▸ Exercise aim
From the records below, copy every line that contains the word "hvalid".

==== Data to use ====

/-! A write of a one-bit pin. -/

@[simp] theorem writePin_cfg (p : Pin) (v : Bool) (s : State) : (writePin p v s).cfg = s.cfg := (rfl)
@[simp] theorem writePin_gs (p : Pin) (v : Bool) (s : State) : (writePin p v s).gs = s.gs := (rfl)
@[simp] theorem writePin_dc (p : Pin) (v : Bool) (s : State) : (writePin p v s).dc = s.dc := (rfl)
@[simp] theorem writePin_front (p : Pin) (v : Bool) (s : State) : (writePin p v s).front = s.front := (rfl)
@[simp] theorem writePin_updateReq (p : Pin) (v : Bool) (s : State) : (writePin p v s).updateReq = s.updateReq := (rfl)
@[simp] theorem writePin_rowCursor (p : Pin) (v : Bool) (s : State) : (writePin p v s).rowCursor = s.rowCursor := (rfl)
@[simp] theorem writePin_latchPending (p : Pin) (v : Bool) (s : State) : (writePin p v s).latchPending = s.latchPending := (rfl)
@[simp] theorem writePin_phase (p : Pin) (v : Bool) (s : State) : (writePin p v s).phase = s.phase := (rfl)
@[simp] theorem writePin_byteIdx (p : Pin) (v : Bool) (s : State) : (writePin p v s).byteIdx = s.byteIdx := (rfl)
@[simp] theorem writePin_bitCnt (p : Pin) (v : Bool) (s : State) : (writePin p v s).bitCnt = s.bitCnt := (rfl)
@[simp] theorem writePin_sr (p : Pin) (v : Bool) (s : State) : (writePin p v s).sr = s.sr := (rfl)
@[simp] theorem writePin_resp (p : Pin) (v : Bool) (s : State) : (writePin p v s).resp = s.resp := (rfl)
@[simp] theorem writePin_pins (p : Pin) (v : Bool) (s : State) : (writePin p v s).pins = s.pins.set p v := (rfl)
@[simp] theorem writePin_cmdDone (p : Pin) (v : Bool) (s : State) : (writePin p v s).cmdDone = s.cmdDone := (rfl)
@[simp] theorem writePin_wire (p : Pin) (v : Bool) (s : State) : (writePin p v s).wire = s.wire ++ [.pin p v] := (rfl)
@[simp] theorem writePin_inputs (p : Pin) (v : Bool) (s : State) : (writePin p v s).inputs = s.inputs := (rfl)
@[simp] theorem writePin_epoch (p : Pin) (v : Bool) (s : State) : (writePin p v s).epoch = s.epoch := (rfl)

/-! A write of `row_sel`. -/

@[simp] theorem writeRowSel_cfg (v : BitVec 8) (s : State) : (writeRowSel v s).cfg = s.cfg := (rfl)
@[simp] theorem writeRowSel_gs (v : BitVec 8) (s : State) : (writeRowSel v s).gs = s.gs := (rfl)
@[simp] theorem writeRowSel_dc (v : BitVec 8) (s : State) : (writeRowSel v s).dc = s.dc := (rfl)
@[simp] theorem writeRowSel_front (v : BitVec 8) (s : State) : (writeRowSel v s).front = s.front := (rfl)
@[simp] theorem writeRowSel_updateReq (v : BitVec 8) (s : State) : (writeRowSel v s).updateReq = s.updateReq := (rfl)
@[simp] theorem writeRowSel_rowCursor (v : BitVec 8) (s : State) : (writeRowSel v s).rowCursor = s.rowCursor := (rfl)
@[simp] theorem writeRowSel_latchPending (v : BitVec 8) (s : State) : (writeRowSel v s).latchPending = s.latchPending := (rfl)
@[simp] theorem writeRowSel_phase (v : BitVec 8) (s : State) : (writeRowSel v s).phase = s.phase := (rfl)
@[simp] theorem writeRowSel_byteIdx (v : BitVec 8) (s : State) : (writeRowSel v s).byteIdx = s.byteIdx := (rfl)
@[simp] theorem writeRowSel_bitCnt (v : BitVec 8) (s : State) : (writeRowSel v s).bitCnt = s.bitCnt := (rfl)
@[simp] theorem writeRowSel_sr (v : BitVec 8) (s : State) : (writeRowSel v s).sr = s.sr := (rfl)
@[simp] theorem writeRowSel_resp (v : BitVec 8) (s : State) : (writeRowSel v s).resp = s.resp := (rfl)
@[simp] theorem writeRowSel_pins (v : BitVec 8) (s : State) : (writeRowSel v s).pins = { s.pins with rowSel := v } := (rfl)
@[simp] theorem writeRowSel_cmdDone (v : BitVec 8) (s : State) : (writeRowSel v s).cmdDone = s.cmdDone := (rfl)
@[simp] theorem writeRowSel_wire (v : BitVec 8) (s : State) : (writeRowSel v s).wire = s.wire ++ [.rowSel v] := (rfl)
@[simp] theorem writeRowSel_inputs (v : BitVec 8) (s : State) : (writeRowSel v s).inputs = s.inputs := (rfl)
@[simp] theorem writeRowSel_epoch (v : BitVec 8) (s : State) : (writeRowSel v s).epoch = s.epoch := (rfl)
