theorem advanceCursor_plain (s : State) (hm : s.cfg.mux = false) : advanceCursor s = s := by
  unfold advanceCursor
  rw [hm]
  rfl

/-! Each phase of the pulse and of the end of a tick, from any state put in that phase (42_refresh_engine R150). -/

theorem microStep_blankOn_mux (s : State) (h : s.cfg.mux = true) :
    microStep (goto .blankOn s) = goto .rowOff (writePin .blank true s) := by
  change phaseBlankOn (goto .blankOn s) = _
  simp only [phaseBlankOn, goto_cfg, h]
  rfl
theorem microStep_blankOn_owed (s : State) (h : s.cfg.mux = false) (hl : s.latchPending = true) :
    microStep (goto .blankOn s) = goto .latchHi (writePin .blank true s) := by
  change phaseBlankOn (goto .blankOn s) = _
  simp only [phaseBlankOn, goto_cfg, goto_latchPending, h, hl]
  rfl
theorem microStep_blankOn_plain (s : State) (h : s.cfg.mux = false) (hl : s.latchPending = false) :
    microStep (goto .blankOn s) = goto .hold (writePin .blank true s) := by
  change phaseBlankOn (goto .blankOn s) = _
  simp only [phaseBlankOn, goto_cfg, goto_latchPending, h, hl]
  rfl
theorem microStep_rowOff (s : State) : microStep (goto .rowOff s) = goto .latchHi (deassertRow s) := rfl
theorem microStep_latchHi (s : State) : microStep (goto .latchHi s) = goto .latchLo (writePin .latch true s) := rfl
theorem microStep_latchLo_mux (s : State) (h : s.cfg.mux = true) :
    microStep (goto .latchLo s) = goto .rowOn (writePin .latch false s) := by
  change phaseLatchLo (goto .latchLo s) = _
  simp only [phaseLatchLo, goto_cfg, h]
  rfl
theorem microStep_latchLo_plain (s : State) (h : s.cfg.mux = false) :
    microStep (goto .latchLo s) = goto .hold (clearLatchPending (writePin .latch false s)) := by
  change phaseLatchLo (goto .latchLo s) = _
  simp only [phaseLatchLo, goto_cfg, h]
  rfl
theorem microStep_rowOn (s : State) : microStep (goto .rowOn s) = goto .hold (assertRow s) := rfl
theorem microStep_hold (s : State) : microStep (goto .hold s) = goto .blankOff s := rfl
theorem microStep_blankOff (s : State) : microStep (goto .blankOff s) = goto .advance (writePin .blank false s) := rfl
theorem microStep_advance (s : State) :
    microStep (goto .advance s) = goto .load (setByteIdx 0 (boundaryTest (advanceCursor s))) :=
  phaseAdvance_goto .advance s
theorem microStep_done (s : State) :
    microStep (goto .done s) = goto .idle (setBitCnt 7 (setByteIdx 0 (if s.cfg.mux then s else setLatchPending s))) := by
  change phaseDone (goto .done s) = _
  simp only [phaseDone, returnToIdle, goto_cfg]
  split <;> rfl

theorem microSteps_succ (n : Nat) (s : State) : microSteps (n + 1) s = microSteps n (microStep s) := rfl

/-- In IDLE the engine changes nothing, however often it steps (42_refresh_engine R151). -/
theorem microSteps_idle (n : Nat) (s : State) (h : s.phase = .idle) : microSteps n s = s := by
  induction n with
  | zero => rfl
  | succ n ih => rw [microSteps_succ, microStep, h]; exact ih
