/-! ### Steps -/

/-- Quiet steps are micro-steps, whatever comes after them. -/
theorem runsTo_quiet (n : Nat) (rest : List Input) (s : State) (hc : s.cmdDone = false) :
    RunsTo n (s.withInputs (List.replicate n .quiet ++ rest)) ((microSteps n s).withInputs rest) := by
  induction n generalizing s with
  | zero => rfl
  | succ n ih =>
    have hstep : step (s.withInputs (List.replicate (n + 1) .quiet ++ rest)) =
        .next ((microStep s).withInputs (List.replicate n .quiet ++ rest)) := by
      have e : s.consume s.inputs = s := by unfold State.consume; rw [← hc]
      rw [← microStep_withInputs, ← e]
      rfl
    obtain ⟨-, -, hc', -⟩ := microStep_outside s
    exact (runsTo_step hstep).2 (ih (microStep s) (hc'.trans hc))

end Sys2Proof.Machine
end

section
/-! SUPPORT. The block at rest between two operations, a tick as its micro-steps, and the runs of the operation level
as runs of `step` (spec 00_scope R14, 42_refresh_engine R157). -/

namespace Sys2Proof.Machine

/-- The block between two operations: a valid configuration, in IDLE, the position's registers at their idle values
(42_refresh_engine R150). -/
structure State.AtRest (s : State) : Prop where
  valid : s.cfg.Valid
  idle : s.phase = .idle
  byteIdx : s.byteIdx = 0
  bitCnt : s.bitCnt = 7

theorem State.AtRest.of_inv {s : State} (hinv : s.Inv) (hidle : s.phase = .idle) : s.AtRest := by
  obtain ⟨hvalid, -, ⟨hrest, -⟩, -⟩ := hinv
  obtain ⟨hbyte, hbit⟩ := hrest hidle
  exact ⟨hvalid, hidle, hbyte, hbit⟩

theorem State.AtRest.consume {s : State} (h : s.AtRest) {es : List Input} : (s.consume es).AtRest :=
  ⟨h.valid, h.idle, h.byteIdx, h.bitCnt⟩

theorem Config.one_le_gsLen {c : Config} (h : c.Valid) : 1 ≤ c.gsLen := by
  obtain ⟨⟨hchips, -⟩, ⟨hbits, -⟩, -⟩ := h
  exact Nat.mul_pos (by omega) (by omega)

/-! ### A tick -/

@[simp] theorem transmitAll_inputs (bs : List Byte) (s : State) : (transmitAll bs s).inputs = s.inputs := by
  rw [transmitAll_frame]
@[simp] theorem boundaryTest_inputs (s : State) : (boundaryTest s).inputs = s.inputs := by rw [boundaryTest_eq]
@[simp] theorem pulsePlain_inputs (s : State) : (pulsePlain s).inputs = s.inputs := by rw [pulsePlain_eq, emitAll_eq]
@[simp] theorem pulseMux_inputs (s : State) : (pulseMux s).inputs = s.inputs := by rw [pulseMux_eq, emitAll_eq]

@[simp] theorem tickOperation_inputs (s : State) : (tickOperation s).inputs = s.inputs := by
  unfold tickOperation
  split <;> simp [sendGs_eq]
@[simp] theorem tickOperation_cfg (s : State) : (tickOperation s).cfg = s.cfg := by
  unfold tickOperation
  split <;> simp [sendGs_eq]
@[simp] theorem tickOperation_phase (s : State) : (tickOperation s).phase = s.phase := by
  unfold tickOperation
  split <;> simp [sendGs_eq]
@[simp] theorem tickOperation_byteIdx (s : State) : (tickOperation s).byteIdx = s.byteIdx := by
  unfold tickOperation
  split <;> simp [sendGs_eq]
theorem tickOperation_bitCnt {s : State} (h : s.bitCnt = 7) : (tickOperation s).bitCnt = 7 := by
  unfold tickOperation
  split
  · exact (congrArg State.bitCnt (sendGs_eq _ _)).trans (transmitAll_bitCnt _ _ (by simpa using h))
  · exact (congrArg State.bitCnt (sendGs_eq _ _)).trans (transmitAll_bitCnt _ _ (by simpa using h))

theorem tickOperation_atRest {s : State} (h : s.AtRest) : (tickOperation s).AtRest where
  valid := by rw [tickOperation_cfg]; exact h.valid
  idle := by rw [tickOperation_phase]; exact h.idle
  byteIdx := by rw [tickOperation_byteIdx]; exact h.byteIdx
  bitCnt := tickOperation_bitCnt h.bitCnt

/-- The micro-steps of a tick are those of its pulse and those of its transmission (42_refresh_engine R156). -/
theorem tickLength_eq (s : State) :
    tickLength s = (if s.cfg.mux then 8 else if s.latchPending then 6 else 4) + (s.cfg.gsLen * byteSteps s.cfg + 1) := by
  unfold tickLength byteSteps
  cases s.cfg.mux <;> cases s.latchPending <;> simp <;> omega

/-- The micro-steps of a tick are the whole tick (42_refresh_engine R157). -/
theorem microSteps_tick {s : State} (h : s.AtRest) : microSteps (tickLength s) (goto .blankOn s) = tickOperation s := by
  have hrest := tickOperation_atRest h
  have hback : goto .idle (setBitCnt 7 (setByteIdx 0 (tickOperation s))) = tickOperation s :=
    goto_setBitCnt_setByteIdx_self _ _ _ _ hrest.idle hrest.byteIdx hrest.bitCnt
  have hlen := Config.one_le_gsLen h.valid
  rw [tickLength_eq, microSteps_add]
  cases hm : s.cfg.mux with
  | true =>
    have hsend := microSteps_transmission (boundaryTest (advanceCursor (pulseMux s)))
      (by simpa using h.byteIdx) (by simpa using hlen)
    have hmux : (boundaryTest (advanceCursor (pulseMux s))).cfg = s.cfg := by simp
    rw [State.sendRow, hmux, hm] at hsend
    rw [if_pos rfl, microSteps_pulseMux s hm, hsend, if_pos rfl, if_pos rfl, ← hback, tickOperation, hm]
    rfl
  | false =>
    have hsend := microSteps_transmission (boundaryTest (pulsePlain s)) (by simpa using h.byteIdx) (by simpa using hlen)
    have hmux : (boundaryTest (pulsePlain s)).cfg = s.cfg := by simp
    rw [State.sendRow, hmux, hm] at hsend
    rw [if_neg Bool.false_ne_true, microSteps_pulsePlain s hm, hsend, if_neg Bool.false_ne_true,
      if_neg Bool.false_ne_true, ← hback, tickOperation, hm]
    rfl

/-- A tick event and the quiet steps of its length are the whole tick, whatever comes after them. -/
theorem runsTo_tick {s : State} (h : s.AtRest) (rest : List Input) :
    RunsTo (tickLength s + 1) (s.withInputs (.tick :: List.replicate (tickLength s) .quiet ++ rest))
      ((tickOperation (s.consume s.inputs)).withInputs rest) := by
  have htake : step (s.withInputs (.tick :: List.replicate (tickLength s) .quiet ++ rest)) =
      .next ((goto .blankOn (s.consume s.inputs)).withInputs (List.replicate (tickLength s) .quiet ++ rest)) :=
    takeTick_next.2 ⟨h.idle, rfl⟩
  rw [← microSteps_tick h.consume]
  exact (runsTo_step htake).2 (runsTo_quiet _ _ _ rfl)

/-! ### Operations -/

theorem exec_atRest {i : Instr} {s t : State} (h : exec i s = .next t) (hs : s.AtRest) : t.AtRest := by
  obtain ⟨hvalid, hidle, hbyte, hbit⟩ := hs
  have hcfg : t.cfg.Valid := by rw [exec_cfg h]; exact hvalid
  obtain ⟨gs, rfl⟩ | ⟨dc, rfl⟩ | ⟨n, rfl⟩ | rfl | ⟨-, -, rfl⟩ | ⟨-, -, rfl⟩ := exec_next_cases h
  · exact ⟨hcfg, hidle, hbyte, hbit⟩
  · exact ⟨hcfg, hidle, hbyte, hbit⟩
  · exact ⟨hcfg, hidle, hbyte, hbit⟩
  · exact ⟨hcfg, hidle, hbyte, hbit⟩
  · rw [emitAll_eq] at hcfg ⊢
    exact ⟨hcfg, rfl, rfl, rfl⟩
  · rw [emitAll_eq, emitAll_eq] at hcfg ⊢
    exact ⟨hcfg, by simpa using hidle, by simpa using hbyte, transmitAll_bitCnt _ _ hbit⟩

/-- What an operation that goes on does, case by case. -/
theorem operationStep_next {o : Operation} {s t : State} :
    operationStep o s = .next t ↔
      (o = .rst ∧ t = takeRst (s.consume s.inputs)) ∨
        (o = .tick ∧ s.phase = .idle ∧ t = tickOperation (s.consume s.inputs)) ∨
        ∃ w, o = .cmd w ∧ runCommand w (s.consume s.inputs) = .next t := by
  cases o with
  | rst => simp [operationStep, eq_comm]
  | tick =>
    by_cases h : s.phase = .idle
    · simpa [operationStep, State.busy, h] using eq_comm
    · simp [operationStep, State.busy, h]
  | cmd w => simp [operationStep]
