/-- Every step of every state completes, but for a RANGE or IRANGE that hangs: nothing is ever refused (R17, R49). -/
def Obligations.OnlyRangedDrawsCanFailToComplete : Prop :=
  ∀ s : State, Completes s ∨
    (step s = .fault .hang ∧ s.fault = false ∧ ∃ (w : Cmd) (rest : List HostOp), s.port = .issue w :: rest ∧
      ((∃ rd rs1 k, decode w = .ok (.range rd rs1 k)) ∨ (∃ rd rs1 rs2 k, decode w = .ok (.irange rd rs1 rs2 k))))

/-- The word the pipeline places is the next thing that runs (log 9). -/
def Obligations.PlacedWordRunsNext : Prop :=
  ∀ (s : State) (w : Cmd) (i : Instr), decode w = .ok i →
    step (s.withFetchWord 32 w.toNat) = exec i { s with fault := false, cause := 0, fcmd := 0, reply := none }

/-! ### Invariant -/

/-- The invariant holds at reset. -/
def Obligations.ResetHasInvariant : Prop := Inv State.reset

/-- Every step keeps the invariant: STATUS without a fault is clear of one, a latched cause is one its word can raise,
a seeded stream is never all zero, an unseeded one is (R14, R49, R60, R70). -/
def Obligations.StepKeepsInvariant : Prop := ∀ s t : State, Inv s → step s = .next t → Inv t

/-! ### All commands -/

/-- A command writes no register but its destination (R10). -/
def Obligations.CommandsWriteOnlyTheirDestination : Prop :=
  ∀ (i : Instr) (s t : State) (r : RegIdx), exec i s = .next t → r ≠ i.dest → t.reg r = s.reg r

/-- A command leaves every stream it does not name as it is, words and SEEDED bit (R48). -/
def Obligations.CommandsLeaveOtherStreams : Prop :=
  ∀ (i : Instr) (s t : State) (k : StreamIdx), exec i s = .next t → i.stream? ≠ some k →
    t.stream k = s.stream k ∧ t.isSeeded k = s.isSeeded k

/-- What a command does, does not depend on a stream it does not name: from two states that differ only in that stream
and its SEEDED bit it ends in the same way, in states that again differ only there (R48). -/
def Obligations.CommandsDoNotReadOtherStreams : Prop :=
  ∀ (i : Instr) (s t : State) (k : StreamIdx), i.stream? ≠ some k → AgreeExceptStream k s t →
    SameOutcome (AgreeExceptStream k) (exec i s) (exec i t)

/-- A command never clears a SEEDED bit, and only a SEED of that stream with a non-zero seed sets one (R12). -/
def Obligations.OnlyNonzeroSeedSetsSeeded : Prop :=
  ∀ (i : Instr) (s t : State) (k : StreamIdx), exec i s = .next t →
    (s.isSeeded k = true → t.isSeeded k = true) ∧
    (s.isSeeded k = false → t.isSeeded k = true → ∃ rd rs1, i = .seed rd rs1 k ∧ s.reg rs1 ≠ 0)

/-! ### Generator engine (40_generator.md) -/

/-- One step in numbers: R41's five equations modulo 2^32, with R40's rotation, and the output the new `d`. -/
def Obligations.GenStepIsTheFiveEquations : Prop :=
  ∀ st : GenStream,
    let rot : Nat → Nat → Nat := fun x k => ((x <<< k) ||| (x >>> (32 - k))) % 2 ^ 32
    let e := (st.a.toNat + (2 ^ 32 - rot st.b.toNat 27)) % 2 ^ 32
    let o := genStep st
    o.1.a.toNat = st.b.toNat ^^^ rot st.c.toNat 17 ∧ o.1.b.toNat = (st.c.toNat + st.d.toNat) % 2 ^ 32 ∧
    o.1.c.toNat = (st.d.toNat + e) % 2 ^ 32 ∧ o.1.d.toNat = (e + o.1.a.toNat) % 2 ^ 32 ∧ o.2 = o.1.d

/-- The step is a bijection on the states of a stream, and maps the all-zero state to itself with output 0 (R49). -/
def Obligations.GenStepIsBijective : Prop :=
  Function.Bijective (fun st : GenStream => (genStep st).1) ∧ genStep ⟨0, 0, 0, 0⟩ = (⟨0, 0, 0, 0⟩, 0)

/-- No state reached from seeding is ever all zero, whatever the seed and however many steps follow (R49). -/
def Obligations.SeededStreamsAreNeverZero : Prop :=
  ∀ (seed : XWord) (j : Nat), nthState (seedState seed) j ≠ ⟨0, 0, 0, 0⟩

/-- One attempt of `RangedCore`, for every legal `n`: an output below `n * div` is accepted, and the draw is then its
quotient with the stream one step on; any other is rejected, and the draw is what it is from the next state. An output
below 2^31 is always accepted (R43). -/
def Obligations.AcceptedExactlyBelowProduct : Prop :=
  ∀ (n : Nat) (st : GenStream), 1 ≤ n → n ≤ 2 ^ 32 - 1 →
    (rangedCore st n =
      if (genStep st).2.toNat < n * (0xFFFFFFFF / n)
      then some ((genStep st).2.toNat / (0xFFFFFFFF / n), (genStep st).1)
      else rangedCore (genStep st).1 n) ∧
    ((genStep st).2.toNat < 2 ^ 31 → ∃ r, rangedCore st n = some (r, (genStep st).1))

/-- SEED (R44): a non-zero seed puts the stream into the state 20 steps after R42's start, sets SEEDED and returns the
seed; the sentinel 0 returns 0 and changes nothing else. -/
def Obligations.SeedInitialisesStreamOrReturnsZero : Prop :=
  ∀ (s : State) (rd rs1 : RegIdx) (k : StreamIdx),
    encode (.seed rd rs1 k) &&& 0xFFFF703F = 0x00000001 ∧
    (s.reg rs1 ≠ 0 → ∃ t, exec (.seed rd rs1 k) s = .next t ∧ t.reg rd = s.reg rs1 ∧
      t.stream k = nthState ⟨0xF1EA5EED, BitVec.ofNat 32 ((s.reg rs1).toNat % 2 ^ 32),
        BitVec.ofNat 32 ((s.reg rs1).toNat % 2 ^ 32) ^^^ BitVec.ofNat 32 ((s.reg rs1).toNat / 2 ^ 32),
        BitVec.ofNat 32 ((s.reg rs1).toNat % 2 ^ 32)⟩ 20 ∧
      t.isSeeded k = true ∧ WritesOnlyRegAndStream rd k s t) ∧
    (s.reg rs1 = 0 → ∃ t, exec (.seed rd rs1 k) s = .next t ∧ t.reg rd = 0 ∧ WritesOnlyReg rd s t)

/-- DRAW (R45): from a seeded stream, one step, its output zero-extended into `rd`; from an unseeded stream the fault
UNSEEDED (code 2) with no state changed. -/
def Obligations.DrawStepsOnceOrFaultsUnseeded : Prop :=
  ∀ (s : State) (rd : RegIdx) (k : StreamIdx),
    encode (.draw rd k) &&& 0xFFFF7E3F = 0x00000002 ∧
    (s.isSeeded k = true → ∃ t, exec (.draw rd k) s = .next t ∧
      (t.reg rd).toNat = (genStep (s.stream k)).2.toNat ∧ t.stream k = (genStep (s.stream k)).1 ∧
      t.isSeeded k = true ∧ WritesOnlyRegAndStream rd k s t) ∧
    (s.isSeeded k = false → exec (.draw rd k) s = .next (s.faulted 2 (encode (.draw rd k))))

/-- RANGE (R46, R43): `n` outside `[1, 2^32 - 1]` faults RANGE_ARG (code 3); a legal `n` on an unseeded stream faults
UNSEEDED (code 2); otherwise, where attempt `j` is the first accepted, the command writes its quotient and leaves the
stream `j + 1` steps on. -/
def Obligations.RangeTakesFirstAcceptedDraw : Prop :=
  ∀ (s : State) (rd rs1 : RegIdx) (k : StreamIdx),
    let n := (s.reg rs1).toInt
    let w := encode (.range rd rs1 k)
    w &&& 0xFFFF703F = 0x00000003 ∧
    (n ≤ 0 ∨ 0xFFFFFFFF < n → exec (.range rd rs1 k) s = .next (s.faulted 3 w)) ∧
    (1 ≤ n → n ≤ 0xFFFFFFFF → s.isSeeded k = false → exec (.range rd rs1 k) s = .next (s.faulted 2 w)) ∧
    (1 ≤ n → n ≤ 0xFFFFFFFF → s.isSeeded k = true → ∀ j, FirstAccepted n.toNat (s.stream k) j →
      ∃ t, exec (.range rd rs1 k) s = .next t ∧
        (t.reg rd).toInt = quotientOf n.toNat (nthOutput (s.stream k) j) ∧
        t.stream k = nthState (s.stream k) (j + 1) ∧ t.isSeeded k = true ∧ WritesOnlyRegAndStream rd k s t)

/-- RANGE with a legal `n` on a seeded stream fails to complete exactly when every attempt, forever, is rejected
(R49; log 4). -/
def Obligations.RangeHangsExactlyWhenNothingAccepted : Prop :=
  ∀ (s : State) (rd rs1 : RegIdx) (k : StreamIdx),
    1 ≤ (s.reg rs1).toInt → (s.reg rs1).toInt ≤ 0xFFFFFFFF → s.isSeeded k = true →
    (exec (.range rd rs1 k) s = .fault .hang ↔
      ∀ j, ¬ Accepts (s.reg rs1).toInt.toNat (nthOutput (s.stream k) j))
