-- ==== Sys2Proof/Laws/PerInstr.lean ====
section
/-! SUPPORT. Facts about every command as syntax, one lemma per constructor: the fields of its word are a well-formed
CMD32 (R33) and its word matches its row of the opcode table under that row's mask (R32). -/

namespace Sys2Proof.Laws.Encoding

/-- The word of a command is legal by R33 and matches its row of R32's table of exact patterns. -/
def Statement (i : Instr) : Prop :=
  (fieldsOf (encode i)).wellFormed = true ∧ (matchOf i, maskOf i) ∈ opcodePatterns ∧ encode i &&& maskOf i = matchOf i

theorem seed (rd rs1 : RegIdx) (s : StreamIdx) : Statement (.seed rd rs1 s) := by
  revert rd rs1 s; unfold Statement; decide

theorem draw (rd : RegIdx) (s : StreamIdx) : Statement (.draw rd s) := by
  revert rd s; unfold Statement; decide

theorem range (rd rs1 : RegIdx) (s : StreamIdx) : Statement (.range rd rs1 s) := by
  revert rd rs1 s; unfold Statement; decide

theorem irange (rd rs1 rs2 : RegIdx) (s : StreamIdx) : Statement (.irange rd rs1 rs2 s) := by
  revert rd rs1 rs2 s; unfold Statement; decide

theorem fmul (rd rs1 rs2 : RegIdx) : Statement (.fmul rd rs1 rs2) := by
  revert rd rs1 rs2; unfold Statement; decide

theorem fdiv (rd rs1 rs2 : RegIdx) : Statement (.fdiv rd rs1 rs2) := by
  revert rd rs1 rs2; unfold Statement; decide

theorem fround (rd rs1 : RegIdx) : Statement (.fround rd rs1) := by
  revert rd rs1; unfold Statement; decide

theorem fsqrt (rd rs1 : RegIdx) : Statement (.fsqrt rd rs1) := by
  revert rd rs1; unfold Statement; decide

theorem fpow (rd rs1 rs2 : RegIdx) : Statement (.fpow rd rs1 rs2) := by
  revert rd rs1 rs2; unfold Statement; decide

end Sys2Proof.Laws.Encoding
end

====

▸ Task response
  obtain ⟨hvalid, -, ⟨hrest, -⟩, -⟩ := hinv
  exact ⟨hvalid, hidle, hbyte, hbit⟩
  obtain ⟨hvalid, hidle, hbyte, hbit⟩ := hs
  have hcfg : t.cfg.Valid := by rw [exec_cfg h]; exact hvalid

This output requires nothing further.